Are you willing to offer up a view?
Thanks,
Mike
Bruce Levin says
What about distributions of assets out of a bypass trust on its termination after the death of the surviving spouse. Do the assets (stock and bonds) receive a stepped up basis on the death of the surviving spose or is the basis determined by the date the by pass trust purchased the assets and does that basis transfer to the transferee?
Michael Kitces says
Bruce,
Because bypass trust assets are not included in the estate of the (surviving spouse or any other) beneficiary, the trust assets never receive a step-up in basis.
If the bypass trust distributes after the death of the surviving spouse, the cost basis will (still) be whatever the cost basis was for the trust itself when it acquired those assets.
– Michael
MikeG says
That is true. I would add as well that no matter how much those assets grow in the future while in the trust, they will not be subject to future estate tax. So for example, if $5 million in assets are placed in the trust (assume personal estate tax exemption at least $5 million at time assets are placed in the trust) and those assets subsequently climb to $20 million, the $15 million increase is free of estate tax. That would not be true under portability,
However, the unrealized appreciation in the value of the trust assets during the time the assets were housed in the trust would be subject to capital gains taxes.
dfsterling says
My comments are merely intended to forestall the natural inclination to “make assumptions” about tax basis rules and planning considerations regarding bypass trusts.

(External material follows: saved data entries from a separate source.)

-- ==== Sys2Proof/Laws/Ops.lean ====
section
/-!
SUPPORT. What each shared operation of the store, the collections and the host link leaves as it was: one lemma per field.
-/

namespace Sys2Proof.Machine

@[simp] theorem evalPool_pending (s : State) : (evalPool s).pending = s.pending := by
  rfl
@[simp] theorem evalPool_timebase (s : State) : (evalPool s).timebase = s.timebase := by
  rfl
@[simp] theorem evalPool_hli (s : State) : (evalPool s).hli = s.hli := by
  rfl
@[simp] theorem evalPool_drops (s : State) : (evalPool s).drops = s.drops := by
  rfl
@[simp] theorem evalPool_retire (s : State) : (evalPool s).retire = s.retire := by
  rfl
@[simp] theorem evalPool_lcA (s : State) : (evalPool s).lcA = s.lcA := by
  rfl
@[simp] theorem evalPool_lcB (s : State) : (evalPool s).lcB = s.lcB := by
  rfl
@[simp] theorem evalPool_drop (s : State) (j : Slot) : (evalPool s).drop j = s.drop j := by
  simp [State.drop]
@[simp] theorem evalPool_lc (s : State) (ln : Line) : (evalPool s).lc ln = s.lc ln := by
  cases ln <;> simp [State.lc]

@[simp] theorem evalInbox_pending (i : Slot) (s : State) : (evalInbox i s).pending = s.pending := by
  simp [evalInbox]
@[simp] theorem evalInbox_timebase (i : Slot) (s : State) : (evalInbox i s).timebase = s.timebase := by
  simp [evalInbox]
@[simp] theorem evalInbox_hli (i : Slot) (s : State) : (evalInbox i s).hli = s.hli := by
  simp [evalInbox]
@[simp] theorem evalInbox_drops (i : Slot) (s : State) : (evalInbox i s).drops = s.drops := by
  simp [evalInbox]
@[simp] theorem evalInbox_retire (i : Slot) (s : State) : (evalInbox i s).retire = s.retire := by
  simp [evalInbox]
@[simp] theorem evalInbox_store (i : Slot) (s : State) : (evalInbox i s).store = s.store := by
  simp [evalInbox]
@[simp] theorem evalInbox_lcA (i : Slot) (s : State) : (evalInbox i s).lcA = s.lcA := by
  simp [evalInbox]
@[simp] theorem evalInbox_lcB (i : Slot) (s : State) : (evalInbox i s).lcB = s.lcB := by
  simp [evalInbox]
@[simp] theorem evalInbox_drop (i : Slot) (s : State) (j : Slot) : (evalInbox i s).drop j = s.drop j := by
  simp [State.drop]
@[simp] theorem evalInbox_lc (i : Slot) (s : State) (ln : Line) : (evalInbox i s).lc ln = s.lc ln := by
  cases ln <;> simp [State.lc]

@[simp] theorem raiseDropState_pending (i : Slot) (s : State) : (raiseDropState i s).pending = s.pending := by
  simp [raiseDropState]
@[simp] theorem raiseDropState_timebase (i : Slot) (s : State) : (raiseDropState i s).timebase = s.timebase := by
  simp [raiseDropState]
@[simp] theorem raiseDropState_hli (i : Slot) (s : State) : (raiseDropState i s).hli = s.hli := by
  simp [raiseDropState]
@[simp] theorem raiseDropState_drops (i : Slot) (s : State) : (raiseDropState i s).drops = s.drops := by
  simp [raiseDropState]
@[simp] theorem raiseDropState_retire (i : Slot) (s : State) : (raiseDropState i s).retire = s.retire := by
  simp [raiseDropState]
@[simp] theorem raiseDropState_store (i : Slot) (s : State) : (raiseDropState i s).store = s.store := by
  simp [raiseDropState]
@[simp] theorem raiseDropState_lcA (i : Slot) (s : State) : (raiseDropState i s).lcA = s.lcA := by
  simp [raiseDropState]
@[simp] theorem raiseDropState_lcB (i : Slot) (s : State) : (raiseDropState i s).lcB = s.lcB := by
  simp [raiseDropState]
@[simp] theorem raiseDropState_drop (i : Slot) (s : State) (j : Slot) : (raiseDropState i s).drop j = s.drop j := by
  simp [State.drop]
@[simp] theorem raiseDropState_lc (i : Slot) (s : State) (ln : Line) : (raiseDropState i s).lc ln = s.lc ln := by
  cases ln <;> simp [State.lc]

@[simp] theorem raiseInboxAlert_pending (i : Slot) (s : State) : (raiseInboxAlert i s).pending = s.pending := by
  simp [raiseInboxAlert]
@[simp] theorem raiseInboxAlert_timebase (i : Slot) (s : State) : (raiseInboxAlert i s).timebase = s.timebase := by
  simp [raiseInboxAlert]
@[simp] theorem raiseInboxAlert_hli (i : Slot) (s : State) : (raiseInboxAlert i s).hli = s.hli := by
  simp [raiseInboxAlert]
@[simp] theorem raiseInboxAlert_drops (i : Slot) (s : State) : (raiseInboxAlert i s).drops = s.drops := by
  simp [raiseInboxAlert]
@[simp] theorem raiseInboxAlert_retire (i : Slot) (s : State) : (raiseInboxAlert i s).retire = s.retire := by
  simp [raiseInboxAlert]
@[simp] theorem raiseInboxAlert_store (i : Slot) (s : State) : (raiseInboxAlert i s).store = s.store := by
  simp [raiseInboxAlert]
@[simp] theorem raiseInboxAlert_lcA (i : Slot) (s : State) : (raiseInboxAlert i s).lcA = s.lcA := by
  simp [raiseInboxAlert]
@[simp] theorem raiseInboxAlert_lcB (i : Slot) (s : State) : (raiseInboxAlert i s).lcB = s.lcB := by
  simp [raiseInboxAlert]
@[simp] theorem raiseInboxAlert_drop (i : Slot) (s : State) (j : Slot) : (raiseInboxAlert i s).drop j = s.drop j := by
  simp [State.drop]
@[simp] theorem raiseInboxAlert_lc (i : Slot) (s : State) (ln : Line) : (raiseInboxAlert i s).lc ln = s.lc ln := by
  cases ln <;> simp [State.lc]

@[simp] theorem raiseOutboxLow_pending (i : Slot) (s : State) : (raiseOutboxLow i s).pending = s.pending := by
  simp [raiseOutboxLow]
@[simp] theorem raiseOutboxLow_timebase (i : Slot) (s : State) : (raiseOutboxLow i s).timebase = s.timebase := by
  simp [raiseOutboxLow]
@[simp] theorem raiseOutboxLow_hli (i : Slot) (s : State) : (raiseOutboxLow i s).hli = s.hli := by
  simp [raiseOutboxLow]
@[simp] theorem raiseOutboxLow_drops (i : Slot) (s : State) : (raiseOutboxLow i s).drops = s.drops := by
  simp [raiseOutboxLow]
@[simp] theorem raiseOutboxLow_retire (i : Slot) (s : State) : (raiseOutboxLow i s).retire = s.retire := by
  simp [raiseOutboxLow]
@[simp] theorem raiseOutboxLow_store (i : Slot) (s : State) : (raiseOutboxLow i s).store = s.store := by
  simp [raiseOutboxLow]
@[simp] theorem raiseOutboxLow_lcA (i : Slot) (s : State) : (raiseOutboxLow i s).lcA = s.lcA := by
  simp [raiseOutboxLow]
@[simp] theorem raiseOutboxLow_lcB (i : Slot) (s : State) : (raiseOutboxLow i s).lcB = s.lcB := by
  simp [raiseOutboxLow]
@[simp] theorem raiseOutboxLow_drop (i : Slot) (s : State) (j : Slot) : (raiseOutboxLow i s).drop j = s.drop j := by
  simp [State.drop]
@[simp] theorem raiseOutboxLow_lc (i : Slot) (s : State) (ln : Line) : (raiseOutboxLow i s).lc ln = s.lc ln := by
  cases ln <;> simp [State.lc]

Michael’s reply is generally on point; however, there are distinguishing considerations to his response. It is important to consider the question from two perspectives; “pre” and “post” trust termination. The reality is that a host of options exist to address the lack of step-up in basis predicament of bypass trusts. (I am confident that Michael is aware of this.) Thus, there are occasions when step-up in basis can be pursued and achieved with bypass trusts.
However, trust termination and distribution operations generally preclude basis-step up strategies that might otherwise be available prior to trust termination. Stating the obvious; throw annuities into the “mix” of bypass trust owned assets and the “law of unintended (and for most) unforeseesable consequences” is in full play. — David F. Sterling, Esq., Consultant
patyan2001 says
Hi Michael,
I was searching the internet for a bypass-trust-tax-related question and saw this post. I have an additional question. If a Bypass trust defines that the income will be distributed to the beneficiary, does the distributed income/loss simply combine with the beneficiary’s income for tax purposes? Here I am using some numbers to clarify my question:
Assume that the Bypass trust’s stock account has the following outcomes:
Long-term gain: $10,000
Short-term gain: $10,000
Short-term loss: $20,000
and the beneficiary’s own stock account has the following outcomes:
Short-term gain: $10,000
My question is, can the short-term loss (20,000) in the Bypass trust to be used to offset both the short-term loss in the Bypass account and in the beneficiary’s own stock account? Or can it only offset the gains (long or short) in the Bypass account? In other words, does the beneficiary pay long- or short-term gain for the $10,000 net gain? Vice versa, can a beneficiary’s own stock account loss offset the Bypass account’s gain?